Sur l'indemnité procédurale et les dépens
M. [J], partie perdante en cause d'appel, est condamné aux dépens de première instance et d'appel, les dispositions du jugement de première instance relatives aux dépens étant infirmées.
M. [J] est condamné à payer à la société Sogefinancement la somme de 1000 euros au titre des dispositions de l'article 700 du code de procédure civile.
PAR CES MOTIFS
La cour, par arrêt rendu par défaut, mis à disposition au greffe,
Infirme le jugement déféré en toutes ses dispositions,
Statuant à nouveau,
Déclare l'action en paiement de la société Sogefinancement recevable,
Condamne M. [S] [J] à payer à la Société Sogefinancement les sommes de :
- 9 398, 35 euros au titre du crédit du 14 novembre 2019, outre les intérêts au taux contractuel de 2, 96 % à compter du 22 juillet 2022 jusqu'à parfait paiement,
- 735, 32 au titre de la clause pénale, laquelle portera intérêts au taux légal à compter du présent arrêt jusqu'à parfait paiement,
Rejette les demandes de la société Sogefinancement plus amples ou contraires,
Condamne M. [S] [J] à payer à la société Sogefinancement, la somme de 1000 euros sur le fondement des dispositions de l'article 700 du code de procédure civile,
Condamne M. [S] [J] aux dépens de première instance et d'appel.

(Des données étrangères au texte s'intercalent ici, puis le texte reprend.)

/-- The 10-bit field of an operand (R263). -/
def Operand.toBits : Operand → BitVec 10
  | .w i => 0b00#2 ++ i
  | .s i => 0b0100#4 ++ i
  | .q i => 0b010100#6 ++ i
  | .h i => 0b010101#6 ++ i
  | .a i => 0b01011000#8 ++ i
  | .special i => 0b011#3 ++ i
  | .imm v => 0b10#2 ++ v
  | .immField => 0x300
  | .absent => 0x3FF
  | .bad r => r

/-- The opcode, header bits 95:87 (R260). -/
def opcodeOf (w : IWord) : Nat := (w.extractLsb' 87 9).toNat

def getHeader (w : IWord) : Header :=
  { neg := w.getLsbD 86, kind := w.getLsbD 85, idx := w.extractLsb' 82 3, run := w.extractLsb' 78 4,
    cede := w.getLsbD 77, use := w.extractLsb' 75 2, rsv := w.getLsbD 74,
    d := Operand.ofBits (w.extractLsb' 64 10) }

def getRRR (w : IWord) : RRR :=
  { hdr := getHeader w, a := Operand.ofBits (w.extractLsb' 54 10),
    b := Operand.ofBits (w.extractLsb' 44 10), c := Operand.ofBits (w.extractLsb' 34 10),
    fe := w.extractLsb' 31 3, mod := w.extractLsb' 16 15, rsv := w.extractLsb' 0 16 }

def getRI (w : IWord) : RI :=
  { hdr := getHeader w, a := Operand.ofBits (w.extractLsb' 54 10), fe := w.getLsbD 53,
    mod := w.extractLsb' 32 21, imm := w.extractLsb' 0 32 }

def getM (w : IWord) : MFmt :=
  { hdr := getHeader w, sbase := w.extractLsb' 58 6, idx := Operand.ofBits (w.extractLsb' 48 10),
    data := Operand.ofBits (w.extractLsb' 38 10), fe := w.extractLsb' 36 2,
    width := w.extractLsb' 33 3, space := w.extractLsb' 30 3, scale := w.extractLsb' 28 2,
    hint := w.extractLsb' 26 2, ext := w.getLsbD 25, rsv := w.getLsbD 24,
    off := w.extractLsb' 0 24 }

def getMS (w : IWord) : MSFmt :=
  { hdr := getHeader w, sbase := w.extractLsb' 58 6, idx := Operand.ofBits (w.extractLsb' 48 10),
    data := Operand.ofBits (w.extractLsb' 38 10), data2 := Operand.ofBits (w.extractLsb' 28 10),
    fe := w.extractLsb' 25 3, op := w.extractLsb' 20 5, obs := w.extractLsb' 15 5,
    pub := w.getLsbD 14, sub := w.getLsbD 13, width := w.extractLsb' 11 2,
    rsv := w.extractLsb' 0 11 }

def getB (w : IWord) : BFmt :=
  { hdr := getHeader w, a := Operand.ofBits (w.extractLsb' 54 10), mod := w.extractLsb' 32 22,
    off := w.extractLsb' 0 32 }

def getG (w : IWord) : GFmt :=
  { hdr := getHeader w, args := Operand.ofBits (w.extractLsb' 54 10), cnt := w.extractLsb' 48 6,
    shelf := w.extractLsb' 42 6, width := w.extractLsb' 36 6, place := w.extractLsb' 33 3,
    salt := w.getLsbD 32, entry := w.extractLsb' 0 32 }

def getE (w : IWord) : EFmt :=
  { hdr := getHeader w, a := Operand.ofBits (w.extractLsb' 54 10),
    b := Operand.ofBits (w.extractLsb' 44 10), c := Operand.ofBits (w.extractLsb' 34 10),
    fe := w.extractLsb' 31 3, control := w.extractLsb' 0 31 }

/-- A MOV whose destination is a special register is one of four rows of the table (R96, R235,
R156, R108). -/
def Instr.splitMov (x : RRR) : Instr :=
  match x.hdr.d with
  | .special i =>
    if i = 0x00 then .xmWrite x
    else if i = 0x0D then .lrandWrite x
    else if i = 0x0F then .replaymWrite x
    else .registerWrite x
  | _ => .mov x

/-- Control bit 0 of a DRAIN is `.add` (R362). -/
def Instr.splitDrain (x : EFmt) : Instr := if x.control.getLsbD 0 then .drainAdd x else .drain x

/-- Control bit 0 of an XFORM is the direction (R241). -/
def Instr.splitXform (x : EFmt) : Instr :=
  if x.control.getLsbD 0 then .xformInv x else .xformFwd x

/-- Sub-op bit 6 of a BUFREL is `.abort` (R355). -/
def Instr.splitBufrel (x : RRR) : Instr := if x.mod.getLsbD 6 then .bufrelAbort x else .bufrel x

/-- A SYSW to PMSEL0 to PMSEL3 is a row of its own (R373). -/
def Instr.splitSysw (x : RI) : Instr := if x.isPmsel then .pmselWrite x else .sysw x

/-- The instruction of a word, by the opcode map (R269). -/
def decodeWord (w : IWord) : Instr :=
  match opcodeOf w with
  | 0x000 => .add (getRRR w)
  | 0x001 => .sub (getRRR w)
  | 0x002 => .mul (getRRR w)
  | 0x003 => .mulh (getRRR w)
  | 0x004 => .mad (getRRR w)
  | 0x005 => .div (getRRR w)
  | 0x006 => .rem (getRRR w)
  | 0x007 => .neg (getRRR w)
  | 0x008 => .abs (getRRR w)
  | 0x009 => .min (getRRR w)
  | 0x00A => .max (getRRR w)
  | 0x00B => .addmin (getRRR w)
  | 0x00C => .and (getRRR w)
  | 0x00D => .or (getRRR w)
  | 0x00E => .xor (getRRR w)
  | 0x00F => .not (getRRR w)
  | 0x010 => .shl (getRRR w)
  | 0x011 => .shr (getRRR w)
  | 0x012 => .sra (getRRR w)
  | 0x013 => .rot (getRRR w)
  | 0x014 => .fsh (getRRR w)
  | 0x015 => .clz (getRRR w)
  | 0x016 => .ctz (getRRR w)
  | 0x017 => .popc (getRRR w)
  | 0x018 => .brev (getRRR w)
  | 0x019 => .bfx (getRRR w)
  | 0x01A => .bfi (getRRR w)
  | 0x01B => .lea (getRRR w)
  | 0x01C => .sel (getRRR w)
  | 0x01D => .cmp (getRRR w)
  | 0x01F => Instr.splitMov (getRRR w)
  | 0x020 => .addRI (getRI w)
  | 0x021 => .subRI (getRI w)
  | 0x022 => .mulRI (getRI w)
  | 0x029 => .minRI (getRI w)
  | 0x02A => .maxRI (getRI w)
  | 0x02C => .andRI (getRI w)
  | 0x02D => .orRI (getRI w)
  | 0x02E => .xorRI (getRI w)
  | 0x03B => .leaRI (getRI w)
  | 0x03D => .cmpRI (getRI w)
  | 0x03F => .movi (getRI w)
  | 0x040 => .fadd (getRRR w)
  | 0x041 => .fsub (getRRR w)
  | 0x042 => .fmul (getRRR w)
  | 0x043 => .fma (getRRR w)
  | 0x044 => .fmin (getRRR w)
  | 0x045 => .fmax (getRRR w)
  | 0x046 => .fcmp (getRRR w)
  | 0x047 => .fclass (getRRR w)
  | 0x048 => .fdiv (getRRR w)
  | 0x049 => .fsqrt (getRRR w)
  | 0x04A => .frcp (getRRR w)
  | 0x04B => .frsq (getRRR w)
  | 0x04C => .fexp (getRRR w)
  | 0x04D => .flog (getRRR w)
  | 0x04E => .fsin (getRRR w)
  | 0x04F => .fcos (getRRR w)
  | 0x050 => .ftanh (getRRR w)
  | 0x051 => .ferf (getRRR w)
  | 0x052 => .frnd (getRRR w)
  | 0x060 => .cvt (getRI w)
  | 0x080 => .vote (getRRR w)
  | 0x081 => .shfl (getRRR w)
  | 0x082 => .lsh (getRRR w)
  | 0x083 => .perm (getRRR w)
  | 0x084 => .ptld (getRRR w)
  | 0x085 => .lred (getRRR w)
  | 0x086 => .lscan (getRRR w)
  | 0x087 => .matchLanes (getRRR w)
  | 0x088 => .plog (getRRR w)
  | 0x0C0 => .bra (getB w)
  | 0x0C1 => .brx (getRRR w)
  | 0x0C2 => .call (getB w)
  | 0x0C3 => .ret (getRRR w)
  | 0x0C4 => .join (getB w)
  | 0x0C5 => .rwait (getRRR w)
  | 0x0C6 => .brk (getRRR w)
  | 0x0C7 => .exit (getRRR w)
  | 0x0C8 => .yield (getRRR w)
  | 0x0C9 => .nop (getRRR w)
  | 0x0CA => .dispatch (getB w)
  | 0x0D0 => .spawn (getG w)
  | 0x0D1 => .spawng (getG w)
  | 0x0D2 => .spawnv (getG w)
  | 0x0D3 => .await (getB w)
  | 0x0D4 => .awaita (getB w)
  | 0x0D5 => .testf (getRRR w)
  | 0x0D6 => .cancel (getRRR w)
  | 0x0D7 => .retv (getRRR w)
  | 0x0D8 => .trecord (getG w)
  | 0x0E0 => .shput (getRRR w)
  | 0x0E1 => .shtake (getRRR w)
  | 0x0E2 => .shdepth (getRRR w)
  | 0x0E3 => .shbind (getRRR w)
  | 0x0E4 => .shprio (getRRR w)
  | 0x0F0 => .modnew (getRRR w)
  | 0x0F1 => .modfree (getRRR w)
  | 0x0F2 => .modset (getM w)
  | 0x0F3 => .propagate (getRRR w)
  | 0x0F4 => .tdrop (getRRR w)
  | 0x0F5 => .tstat (getRRR w)
  | 0x0F6 => .tkey (getRRR w)
  | 0x0F7 => .qend (getRRR w)
  | 0x100 => .ld (getM w)
  | 0x101 => .st (getM w)
  | 0x102 => .ldv (getM w)
  | 0x103 => .stv (getM w)
  | 0x104 => .pref (getM w)
  | 0x108 => .ldx (getMS w)
  | 0x109 => .stx (getMS w)
  | 0x10A => .atom (getMS w)
  | 0x10B => .mwait (getMS w)
  | 0x110 => .ldlbl (getM w)
  | 0x111 => .stlbl (getM w)
  | 0x118 => .bar (getRRR w)
  | 0x119 => .bara (getRRR w)
  | 0x11A => .barw (getRRR w)
  | 0x13C => .hashrd (getRRR w)
  | 0x13D => .hashclr (getRRR w)
  | 0x140 => .tcfg (getRRR w)
  | 0x141 => .mma (getE w)
  | 0x142 => .mmac (getE w)
  | 0x143 => .aclr (getE w)
  | 0x144 => .ald (getE w)
  | 0x145 => .ast (getE w)
  | 0x146 => Instr.splitDrain (getE w)
  | 0x147 => Instr.splitXform (getE w)
  | 0x150 => .copy (getE w)
  | 0x151 => .copyt (getE w)
  | 0x152 => .copyf (getE w)
  | 0x153 => .job (getE w)
  | 0x158 => .bufexp (getRRR w)
  | 0x159 => .bufget (getRRR w)
  | 0x15A => Instr.splitBufrel (getRRR w)
  | 0x15B => .bufst (getRRR w)
  | 0x180 => .sysr (getRI w)
  | 0x181 => Instr.splitSysw (getRI w)
  | 0x182 => .trap (getRI w)
  | 0x183 => .tret (getRRR w)
  | 0x184 => .phint (getB w)
  | 0x185 => .bkpt (getRRR w)
  | _ => .unassignedOpcode w

/-- The little-endian number of a byte list (R5). -/
def bytesToNat : List Byte → Nat
  | [] => 0
  | b :: bs => b.toNat + 256 * bytesToNat bs

/-- The n low bytes of a number, lowest first (R5). -/
def natToBytes : Nat → Nat → List Byte
  | 0, _ => []
  | n + 1, v => BitVec.ofNat 8 v :: natToBytes n (v / 256)

/-- A word from its 12 bytes in memory: body at the lower address, header above it, each
little-endian (R259), which makes the whole word one little-endian number. -/
def wordOfBytes (bs : List Byte) : IWord := BitVec.ofNat 96 (bytesToNat bs)

/-- Decode the word at the head of a byte list. -/
def decode (bs : List Byte) : Except DecodeReject (Instr × List Byte) :=
  if bs.length < 12 then .error .tooShort
  else .ok (decodeWord (wordOfBytes (bs.take 12)), bs.drop 12)

/-! The encoder, from the same tables (R260, R265, R269). -/

def putHeader (op : Nat) (h : Header) : BitVec 32 :=
  BitVec.ofNat 9 op ++ BitVec.ofBool h.neg ++ BitVec.ofBool h.kind ++ h.idx ++ h.run
    ++ BitVec.ofBool h.cede ++ h.use ++ BitVec.ofBool h.rsv ++ h.d.toBits

def putRRR (op : Nat) (x : RRR) : IWord :=
  putHeader op x.hdr ++ x.a.toBits ++ x.b.toBits ++ x.c.toBits ++ x.fe ++ x.mod ++ x.rsv

def putRI (op : Nat) (x : RI) : IWord :=
  putHeader op x.hdr ++ x.a.toBits ++ BitVec.ofBool x.fe ++ x.mod ++ x.imm

def putM (op : Nat) (x : MFmt) : IWord :=
  putHeader op x.hdr ++ x.sbase ++ x.idx.toBits ++ x.data.toBits ++ x.fe ++ x.width ++ x.space
    ++ x.scale ++ x.hint ++ BitVec.ofBool x.ext ++ BitVec.ofBool x.rsv ++ x.off

def putMS (op : Nat) (x : MSFmt) : IWord :=
  putHeader op x.hdr ++ x.sbase ++ x.idx.toBits ++ x.data.toBits ++ x.data2.toBits ++ x.fe ++ x.op
    ++ x.obs ++ BitVec.ofBool x.pub ++ BitVec.ofBool x.sub ++ x.width ++ x.rsv

def putB (op : Nat) (x : BFmt) : IWord :=
  putHeader op x.hdr ++ x.a.toBits ++ x.mod ++ x.off

def putG (op : Nat) (x : GFmt) : IWord :=
  putHeader op x.hdr ++ x.args.toBits ++ x.cnt ++ x.shelf ++ x.width ++ x.place
    ++ BitVec.ofBool x.salt ++ x.entry

def putE (op : Nat) (x : EFmt) : IWord :=
  putHeader op x.hdr ++ x.a.toBits ++ x.b.toBits ++ x.c.toBits ++ x.fe ++ x.control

- prononcé hors la présence du public par mise à disposition de l'arrêt au greffe de la cour, les parties en ayant été préalablement avisées dans les conditions prévues au deuxième alinéa de l'article 450 du code de procédure civile.
- signé par Monsieur Philippe JAVELAS, Président et par Madame Céline KOC, Greffier, auquel la minute de la décision a été remise par le magistrat signataire.